-- Provided data --
-- ==== Sys2Proof/Machine/Records.lean ====
section
/-!
DEFINITION. Record sets and records (09, Record sets and records; 11, R376, R395-R398): where a record takes its segment, what it
holds, and its delivery to host memory.
-/
namespace Sys2Proof.Machine

/-! ### Record sets -/

def rsetDefault (_ : Nat) : RSet :=
  { st := .free, through := false, segs := 0, pay := 0, stride := 0, base := 0, mirror := none, pages := [], held := 0,
    fillPos := 0, count := 0, filled := [], recycling := 0 }
def State.rset (s : State) (n : Nat) : RSet := s.rsets.get rsetDefault n
def State.setRset (s : State) (n : Nat) (x : RSet) : State := { s with rsets := s.rsets.set rsetDefault n x }

/-- The segment pitch in bytes (R376). -/
def segPitch (pay : Nat) : Nat :=
  let b := (1 + pay) * 64
  if pay ≤ 3 then b else ((b + 255) / 256 + (if (b + 255) / 256 % 2 = 0 then 1 else 0)) * 256

/-- Pool units of a set (R376). -/
def setUnits (segs pay : Nat) : Nat := (segs * segPitch pay + 65535) / 65536

/-- Segments of a set that are free (R334): not filled. -/
def RSet.freeSegs (x : RSet) : Nat := x.segs - x.filled.length

/-- Segments of a set reserved by admitted shots (R335). -/
def State.reservedSegs (s : State) (n : Nat) : Nat :=
  s.liveShots.foldl (fun a x => a + if x.desc.recset = n then x.segsLeft else 0) 0

/-- The codeword at a set address (R376). -/
def RSet.word (x : RSet) (addr : Nat) : Nat := (x.pages.getD (addr / 65536) 0 * 65536 + addr % 65536) / 8

/-! ### Records (R334-R338) -/

/-- KIND of a record (Table 09-6). -/
def kindResult : Nat := 1
def kindTrace : Nat := 2
def kindResultTrace : Nat := 3

/-- The record header (Table 09-6), byte n from bit 8 n. -/
def recordHeader (d : RecData) (tag sq seq flags bytes dropN : Nat) : BitVec 512 :=
  BitVec.ofNat 512 (
    0xA5 + seq % 2 ^ 24 * 2 ^ 8 + d.kind * 2 ^ 32 + d.rank * 2 ^ 36 + d.tone * 2 ^ 40 + d.utag * 2 ^ 48 +
    d.verdict * 2 ^ 56 + tag * 2 ^ 64 + sq * 2 ^ 80 + d.trigOfs * 2 ^ 88 + d.trigSrc * 2 ^ 90 + flags * 2 ^ 96 +
    min d.inv 0xFFFF * 2 ^ 112 + d.stamp % 2 ^ 192 * 2 ^ 128 + d.frames * 2 ^ 320 + d.wset * 2 ^ 336 + d.dset * 2 ^ 340 +
    unsigned 32 d.rI * 2 ^ 352 + unsigned 32 d.rQ * 2 ^ 384 + bytes * 2 ^ 416 + d.dead * 2 ^ 448 +
    min d.missed 0xFFFF * 2 ^ 464 + dropN * 2 ^ 480)

/-- The payload codeword of a capture tick: 4 samples, sign-extended to 16 bits, little-endian (R330). -/
def captureWord (c : Capture) (i : Nat) : BitVec 64 :=
  BitVec.ofNat 64 ((List.range 4).foldl (fun a j =>
    a + unsigned 16 (Config.rxSample c.rank c.line (c.start + i) j).toInt * 2 ^ (16 * j)) 0)

/-- A record that is dropped (R335, R338). -/
def dropRecord (s : State) (d : RecData) : State :=
  (s.bump (Reg.ACQ_STAT_NOREC d.rank)).shotFlag d.shot flDropped

/-- Capture ticks that a segment's payload keeps, and whether more came (R337, R338). -/
def RSet.keeps (x : RSet) (c : Option Capture) : Nat × Bool :=
  match c with
  | none => (0, false)
  | some c =>
    let cap := if x.through then (x.stride - 1) * 8 else x.pay * 8
    (min c.ticks cap, decide (cap < c.ticks))

/-- Write a record into the segment at the fill position (R334, R376). -/
def fillSegment (s : State) (n : Nat) (x : Shot) (d : RecData) : State :=
  let v := s.rset n
  let k := v.keeps d.cap
  let ticks := match d.cap with | none => 0 | some c => c.ticks
  let dropN := (ticks - k.1) * 4
  let flags := d.flags ++ (if k.2 then [rfTruncated] else []) ++ (if v.through then [rfStreamed] else [])
  let hdr := recordHeader d x.desc.tag x.desc.sq v.count (recFlagWord flags) (k.1 * 8) dropN
  let at0 := v.fillPos * segPitch v.pay
  let s1 := (List.range 8).foldl (fun s i =>
    s.writeWord (v.word (at0 + 8 * i)) (some (hdr.extractLsb' (64 * i) 64))) s
  let s2 := match d.cap with
    | none => s1
    | some c => (List.range k.1).foldl (fun s i =>
        s.writeWord (v.word (at0 + 64 + 8 * (i % (max 1 (v.pay * 8))))) (some (captureWord c i))) s1
  let f : Filled := ⟨v.fillPos, v.count, x.desc.uid, hdr, k.1, dropN, v.through, d.cap, false⟩
  let s3 := s2.setRset n { v with
    fillPos := if v.fillPos + 1 = v.segs then 0 else v.fillPos + 1, count := v.count + 1, filled := v.filled ++ [f] }
  let s4 := s3.updShot x.desc.uid fun y => { y with segsLeft := y.segsLeft - 1, records := y.records + 1 }
  if k.2 then s4.shotFlag x.desc.uid flDropped else s4

/-- RECORD_COMPLETE (R334, R335, R338). -/
def completeRecord (s : State) (d : RecData) : State :=
  match s.shot? d.shot with
  | none => s
  | some x =>
    if x.desc.recset = 0xFFFF ∨ x.segsLeft = 0 then dropRecord s d
    else if (s.rset x.desc.recset).through ∧ d.cap.isNone then dropRecord s d
    else fillSegment s x.desc.recset x d

/-! ### Delivery (R336, R384, R395) -/

/-- Record delivery can write to host memory now (R100). -/
def State.delivers (s : State) : Bool := s.busMaster && decide (s.holding = []) && !s.dmaStopped && decide (s.mode ≠ .tripped)

/-- The oldest record of a set that has not been delivered (R395). -/
def RSet.nextOut (x : RSet) : Option Filled := x.filled.find? fun f => !f.delivered

/-- Bytes of several codewords as one number, the first lowest. -/
def joinWords (ws : List (BitVec 64)) : Nat := ws.foldr (fun w a => w.toNat + a * 2 ^ 64) 0

/-- Send a payload in 64-byte writes. -/
def sendPayload (s : State) (addr : Nat) : List (BitVec 64) → State
  | [] => s
  | a :: b :: c :: d :: e :: f :: g :: h :: t => sendPayload (s.send (.mem addr 64 (joinWords [a, b, c, d, e, f, g, h])) false 0) (addr + 64) t
  | ws => s.send (.mem addr (8 * ws.length) (joinWords ws)) false 0

/-- The 64-byte header as delivered: bytes 0-15 come from the on-die queue (R384), bytes 16-63 are the words read; poison sets
FLAGS.POISONED; words lost from a stream-through drain count in DROP_N and not in BYTES. -/
def deliveredHead (f : Filled) (hw : List Codeword) (bad : Bool) (lost : Nat) : Nat :=
  let lo := f.header.toNat % 2 ^ 128
  let lo1 := if bad ∧ lo / 2 ^ (96 + rfPoisoned) % 2 = 0 then lo + 2 ^ (96 + rfPoisoned) else lo
  lo1 + (joinWords (hw.map Codeword.data) + lost * 4 * 2 ^ 352 - lost * 8 * 2 ^ 288) * 2 ^ 128

/-- Send a record to its host segment: the VALID word comes last, then the count to MIRROR (R336). -/
def postRecord (s : State) (v : RSet) (f : Filled) (head : Nat) (data : List (BitVec 64)) : State :=
  let a := v.base + f.seg * v.stride * 64
  let s1 := sendPayload (s.send (.mem (a + 4) 60 (head / 2 ^ 32)) false 0) (a + 64) data
  let s2 := s1.send (.mem a 4 (head % 2 ^ 32)) false 0
  match v.mirror with
  | none => s2
  | some m => s2.send (.mem m 8 v.count) false 0

/-- A record has been delivered; a poisoned word of it marks its shot. -/
def markDelivered (s : State) (n : Nat) (v : RSet) (f : Filled) (words : List Codeword) : State :=
  let s1 := s.setRset n { s.rset n with
    filled := v.filled.map fun g => if g.seq = f.seq then { g with delivered := true } else g }
  let s2 := s1.updShot f.shot fun x => { x with records := x.records - 1 }
  if words.any Codeword.poison then
    s2.shotPoison f.shot (words.any fun c => c.poison && decide (poisonCause c.data.toNat = causeMemory))
  else s2

/-- The payload words of a record: those given, or those read from the Record Store. -/
def payloadWords (s : State) (v : RSet) (f : Filled) (payload : Option (List (BitVec 64))) : State × List Codeword :=
  match payload with
  | some ws => (s, ws.map fun w => ⟨w, false, 0⟩)
  | none => s.readWords srcDelivery 0 ((List.range f.words).map fun i => v.word (f.seg * segPitch v.pay + 64 + 8 * i))

/-- Deliver one record. -/
def deliverRecord (s : State) (n : Nat) (f : Filled) (payload : Option (List (BitVec 64))) (lost : Nat) : State :=
  let v := s.rset n
  let hw := s.readWords srcDelivery 0 ((List.range 6).map fun i => v.word (f.seg * segPitch v.pay + 16 + 8 * i))
  let pw := payloadWords hw.1 v f payload
  let all := hw.2 ++ pw.2
  markDelivered (postRecord pw.1 v f (deliveredHead f hw.2 (all.any Codeword.poison) lost) (pw.2.map Codeword.data)) n v f all

/-- RECORD_DELIVERY of the next record of a set, in SEQ order. -/
def recordDelivery (s : State) (n : Nat) : State :=
  match (s.rset n).nextOut with
  | none => s
  | some f => deliverRecord s n f none 0

def execRecordDelivery (set : Nat) (s : State) : Host.Outcome State Fault Refusal :=
  happen (s.delivers && (match (s.rset set).nextOut with | none => false | some f => !f.through)) s (recordDelivery s set)

/-- Words of a drained capture; if some staged words were overwritten before they were drained, which ticks the rest come
from is a free value. -/
def drainWords (s : State) (f : Filled) (lost : Nat) : List (BitVec 64) :=
  match f.cap with
  | none => []
  | some c => (List.range (f.words - lost)).map fun i => captureWord c (if lost = 0 then i else Config.drainTick s.freeCtr i)

/-- A drain at D2H_BW overwrites nothing if the payload ring holds the excess (R338, note): 8 bytes a tick against D2H_BW units
of 0.04 bytes a tick. -/
def drainSafe (v : RSet) (f : Filled) (bw : Nat) : Bool :=
  decide (f.words * 8 * (200 - min bw 200) ≤ v.pay * 64 * 200)

/-- STREAM_THROUGH_DRAIN_END (R338): `lost` staged words were overwritten before they were drained. -/
def drainEnd (s : State) (n lost : Nat) : State :=
  match (s.rset n).nextOut with
  | none => s
  | some f =>
    let s1 := deliverRecord { s with freeCtr := s.freeCtr + if lost = 0 then 0 else 1 } n f (some (drainWords s f lost)) lost
    if lost = 0 then s1 else s1.shotFlag f.shot flDropped

def execStreamThroughDrainEnd (set lost : Nat) (s : State) : Host.Outcome State Fault Refusal :=
  happen (s.delivers && (match (s.rset set).nextOut with
    | none => false
    | some f => f.through && decide (lost ≤ f.words) &&
        (decide (lost = 0) || !drainSafe (s.rset set) f (match s.shot? f.shot with | none => 0 | some x => x.desc.d2hBw))))
    s (drainEnd s set lost)

end Sys2Proof.Machine
end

-- What to produce --
Using the listing above, show every line that includes the string "range".

-- Solution to the exercise --
  BitVec.ofNat 64 ((List.range 4).foldl (fun a j =>
  let s1 := (List.range 8).foldl (fun s i =>
    | some c => (List.range k.1).foldl (fun s i =>
  | none => s.readWords srcDelivery 0 ((List.range f.words).map fun i => v.word (f.seg * segPitch v.pay + 64 + 8 * i))
  let hw := s.readWords srcDelivery 0 ((List.range 6).map fun i => v.word (f.seg * segPitch v.pay + 16 + 8 * i))
  | some c => (List.range (f.words - lost)).map fun i => captureWord c (if lost = 0 then i else Config.drainTick s.freeCtr i)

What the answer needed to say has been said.